For Virgin Galactic, the deal will provide an extra dose of cash — but also access to Boeing’s decades of expertise in providing aerospace products and services.

In return, Boeing will have an inside track to the market for commercial space travel — which is part of CEO Dennis Muilenburg’s vision for a continuum of aerospace transportation. “Space tourism, space factories … that whole ecosystem is evolving, and we’ll be deeply involved in the transportation system that will enable access,” Muilenburg said last October at the GeekWire Summit.

Brian Schettler, senior managing director of Boeing HorizonX Ventures, emphasized that perspective in today’s announcement of the investment.

“Boeing’s strategic investment facilitates our effort to drive the commercialization of space and broaden consumer access to safe, efficient and environmentally responsible new forms of transportation,” Schettler said. “Our work with Virgin Galactic, and others, will help unlock the future of space travel and high-speed mobility.”

The investment from Boeing’s venture capital arm is designed to kick in once Virgin Galactic closes a transaction to become a publicly listed entity, via a business combination with Social Capital Hedosophia Holdings Corp. That’s expected to happen by the end of the year.

Boeing would receive shares in the company that emerges from the transaction.

Virgin Galactic has been working on its SpaceShipTwo suborbital rocket plane and WhiteKnightTwo carrier airplane since 2004 — when SpaceShipTwo’s predecessor, SpaceShipOne, won the $10 million Ansari X Prize.

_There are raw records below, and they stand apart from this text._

theorem witness_AccessesKeepOrder :
    (let v := ((rewritten.ctx 0).stream .s).view;
      0 < spSpan.n ∧ spSpan.via ≠ 6 ∧ v.bound spSpan ≤ rewritten.stamp ∧ rewritten.stale spSpan (v.bound spSpan) = true)
    ∧ (release ∈ rewritten.tagsAt spSpan 1 ∧ release.mutual 0 3 = true)
    ∧ (let s := rewritten.modCtx 0 fun x => x.modStream .s fun r => { r with rel := [release] }
      release ∈ ((s.ctx 0).stream .s).rel ∧ (2 : Nat) ≠ 0)
    ∧ (let p : Pend := ⟨.s, 1, 1, 1, 0, none, .load [⟨0, 0, ⟨.phys (spKey 0 8), 8, 5, false⟩, 8⟩]⟩
      let s := fencedS fun x => { x with pend := [p] }
      (s.ctx 0).pend[0]? = some p ∧ (⟨.s, 0, 0, 2⟩ : FenceMark) ∈ (s.ctx 0).fences ∧ 0 < p.seq ∧ (0 : Nat) ≠ 2)
    ∧ (let b : SbEntry := ⟨.s, 1, 0, twoChunks, none, 0⟩
      let s := fencedS fun x => { x with sb := [b] }
      (s.ctx 0).sb[0]? = some b ∧ (⟨.s, 0, 0, 2⟩ : FenceMark) ∈ (s.ctx 0).fences ∧ 0 < b.seq) := by decide

theorem witness_PerformanceCountersCount :
    (let x := (with_ fun x => { x with cr := { x.cr with pmc := vset x.cr.pmc 0 0x01FFFFFFFFFFFFFF } }).ctx 0;
      (vget x.cr.pmc 0).toNat / 2 ^ 56 = 1 ∧ (vget x.cr.pmc 1).toNat / 2 ^ 56 ≠ 1 ∧ (1 : Nat) < 256 ∧ (7 : Nat) < 8)
    ∧ (∃ s : State, Claims.Ready .v w0 none s) ∧ Instr.wf (.vnop w0) = true
    ∧ Meets (.cwr { y with cr := 0x0A7 }) .s w0 (fun s => SRegs w0 [2] [] s ∧ (0x0A7 : BitVec 12).toNat = 0x0A0 + 7) :=
  ⟨by decide, ⟨base, no_pop _ _ _ rfl, no_push _ _ _ _ rfl⟩, by decide, meets base (by decide) ⟨base_clean.regs rfl rfl, by decide⟩⟩

/-- A PUBLISH that need not wait. -/
def PublishNow (s : State) : Prop :=
  SRegs w0 [2] [] s ∧ Claims.snapOf .s s = [] ∧ Claims.Settled .s s ∧ drained .s (s.ctx s.cur) = true
    ∧ s.dev.pactive.getLsbD (Claims.pubEntry y s) = true
    ∧ ∃ bs, (Claims.pubRead y s).1 = .bytes bs ∧ blockNat bs 0 1 % 2 = 1
      ∧ ∀ w ∈ (Claims.pubRead y s).2.hiddenWriters (Claims.pubEntry y s), w ∉ Claims.pubNoted y s

theorem witness_OrderingWordsComplete :
    Meets (.fence { y with imm12 := 4, sub := 0 }) .s w0 (SRegs w0 [] [])
    ∧ Meets (.publish y) .s w0 PublishNow ∧ Meets (.publish y) .s w0 PublishNow
    ∧ Meets (.publish y) .s w0 (fun s => SRegs w0 [2] [] s ∧ ∃ b ws, Claims.snapOf .s s = .block b :: ws
        ∧ ∀ w ∈ (readS w0 [2] s).hiddenWriters (Claims.pubEntry y s), w ∉ snapWriters ws)
    ∧ Meets (.publish y) .s w0 (fun s => SRegs w0 [2] [] s ∧ Claims.snapOf .s s = [] ∧ Claims.Settled .s s
        ∧ drained .s (s.ctx s.cur) = true ∧ s.dev.pactive.getLsbD (Claims.pubEntry y s) = true
        ∧ ∃ bs, (Claims.pubRead y s).1 = .bytes bs ∧ blockNat bs 0 1 % 2 = 1
          ∧ ∃ w ∈ (Claims.pubRead y s).2.hiddenWriters (Claims.pubEntry y s), w ∈ Claims.pubNoted y s)
    ∧ Meets (.cbsync y) .s w0 (fun s => SRegs w0 [2] [] s ∧ acquiring (s.ctx s.cur) = false)
    ∧ Meets (.cbsyncAll { y with sub := 1 }) .s w0 (fun s => SRegs w0 [] [] s ∧ acquiring (s.ctx s.cur) = false) :=
  ⟨meets base (by decide) (base_clean.regs rfl rfl),
    meets published (by decide) ⟨published_clean.regs rfl rfl, published_ready.1, published_ready.2.1, published_ready.2.2.1,
      published_ready.2.2.2, 1 :: leBytes 63 0, published_read, by decide, by rw [published_none]; exact fun _ h => nomatch h⟩,
    meets passingPub (by decide) ⟨passingPub_clean.regs rfl rfl, passingPub_ready.1, passingPub_ready.2.1,
      passingPub_ready.2.2.1, passingPub_ready.2.2.2, 1 :: leBytes 63 0, passingPub_read, by decide,
      by rw [passingPub_left.2]; exact fun _ _ h => nomatch h⟩,
    meets waitedPub (by decide) ⟨waitedPub_clean.regs rfl rfl, waitedPub_ready⟩,
    meets waitingPub (by decide) ⟨waitingPub_clean.regs rfl rfl, waitingPub_ready.1, waitingPub_ready.2.1, waitingPub_ready.2.2.1,
      waitingPub_ready.2.2.2, 1 :: leBytes 63 0, waitingPub_read, by decide, 7,
      by rw [waitingPub_left.1]; exact .head _, by rw [waitingPub_left.2]; exact .head _⟩,
    meets base (by decide) ⟨base_clean.regs rfl rfl, by decide⟩, meets base (by decide) ⟨base_clean.regs rfl rfl, by decide⟩⟩

theorem witness_OrderingWordsComplete_waits :
    Meets (.cbsync y) .s w0 (fun s => SRegs w0 [2] [] s ∧ acquiring (s.ctx s.cur) = true) :=
  meets (fencedS id) (by decide) ⟨fencedS_clean.regs rfl rfl, by decide⟩

/-- An image at address 0: S's overlay of 8 bytes at 0xC0, loaded at 0x20 and entered there. -/
def image : List Byte :=
  leBytes 4 0x4D494E56 ++ leBytes 2 1 ++ leBytes 2 0xC0 ++ leBytes 4 0xC8 ++ leBytes 2 0x0101 ++ leBytes 2 0 ++ leBytes 4 0x20
    ++ leBytes 12 0 ++ leBytes 4 0xC0 ++ leBytes 4 8 ++ leBytes 4 0x20 ++ leBytes 148 0 ++ leBytes 8 0x78000000
def withImage (s : State) : State := withBytes (2 ^ 20) image (paged s)
def chaining : State := withImage (with_ (others .done))
theorem chaining_clean : Clean chaining := ⟨rfl, rfl⟩

theorem chain_of {f : FSys} {s : State}
    (h : ((Claims.chainLoad f s).map fun p => (Claims.trailerEngines p.1).isEmpty) = some true) :
    ∃ j m s2, Claims.chainLoad f s = some (j, m, s2)
      ∧ ∀ e ∈ Claims.trailerEngines j, ((s.ctx s.cur).stream e).st = .done ∨ ((s.ctx s.cur).stream e).st = .idle := by
  cases hc : Claims.chainLoad f s with
  | none => rw [hc] at h; cases h
  | some p =>
    rw [hc] at h
    have he : Claims.trailerEngines p.1 = [] := by simpa using h
    exact ⟨p.1, p.2.1, p.2.2, rfl, fun e m => by rw [he] at m; cases m⟩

Since then, Virgin Galactic has devoted $1 billion in investments to developing SpaceShipTwo. The company and its partners at Scaled Composites weathered two fatal accidents along the way, but last year Virgin Galactic finally sent its second SpaceShipTwo plane, VSS Unity, past the 50-mile space milestone.

More than 600 would-be passengers have put down as much as $250,000 each to take a ride once SpaceShipTwo goes commercial. The current schedule calls for that to happen next year, once Virgin Galactic finishes setting up operations at Spaceport America in New Mexico.

Over the longer term, Virgin Galactic aims to beef up its launch system and offer point-to-point suborbital space trips. Boeing’s investment and expertise are likely to further that goal.

“This is the beginning of an important collaboration for the future of air and space travel, which are the natural next steps for our human spaceflight program,” said Richard Branson, the billionaire founder of Virgin Galactic. “Virgin Galactic and Boeing share a vision of opening access to the world and space, to more people, in safe and environmentally responsible ways.”

The two companies promised to provide additional information about the projects they plan to pursue together at a future time.

Both companies have lots of other connections in the spaceflight market: Boeing is developing its own orbital-class spaceship known as the CST-100 Starliner, which is designed to be launched by rockets built by United Launch Alliance (a Boeing-Lockheed Martin joint venture).

Starliner is expected to start flying astronauts to the International Space Station for NASA next year. It could also fly paying passengers to the space station or future orbital destinations under the terms of a deal that Boeing has with Virginia-based Space Adventures.

Last year, Boeing acquired a small-satellite manufacturer called Millennium Space Systems as a subsidiary. Boeing HorizonX Ventures has also invested in several space startups, including Accion Systems (focusing on electric space propulsion) to Reaction Engines (focusing on hypersonic flight).

Virgin Galactic, meanwhile, has two sister companies: Virgin Orbit, which is working on an orbital-class, air-launch system called Launcher One; and The Spaceship Company, which builds the SpaceShipTwo and WhiteKnightTwo planes.

In the suborbital spaceflight market, Virgin Galactic’s most prominent rival is Amazon CEO Jeff Bezos’ Blue Origin space venture. In the orbital spaceflight market, Boeing’s most prominent rival is Elon Musk’s SpaceX.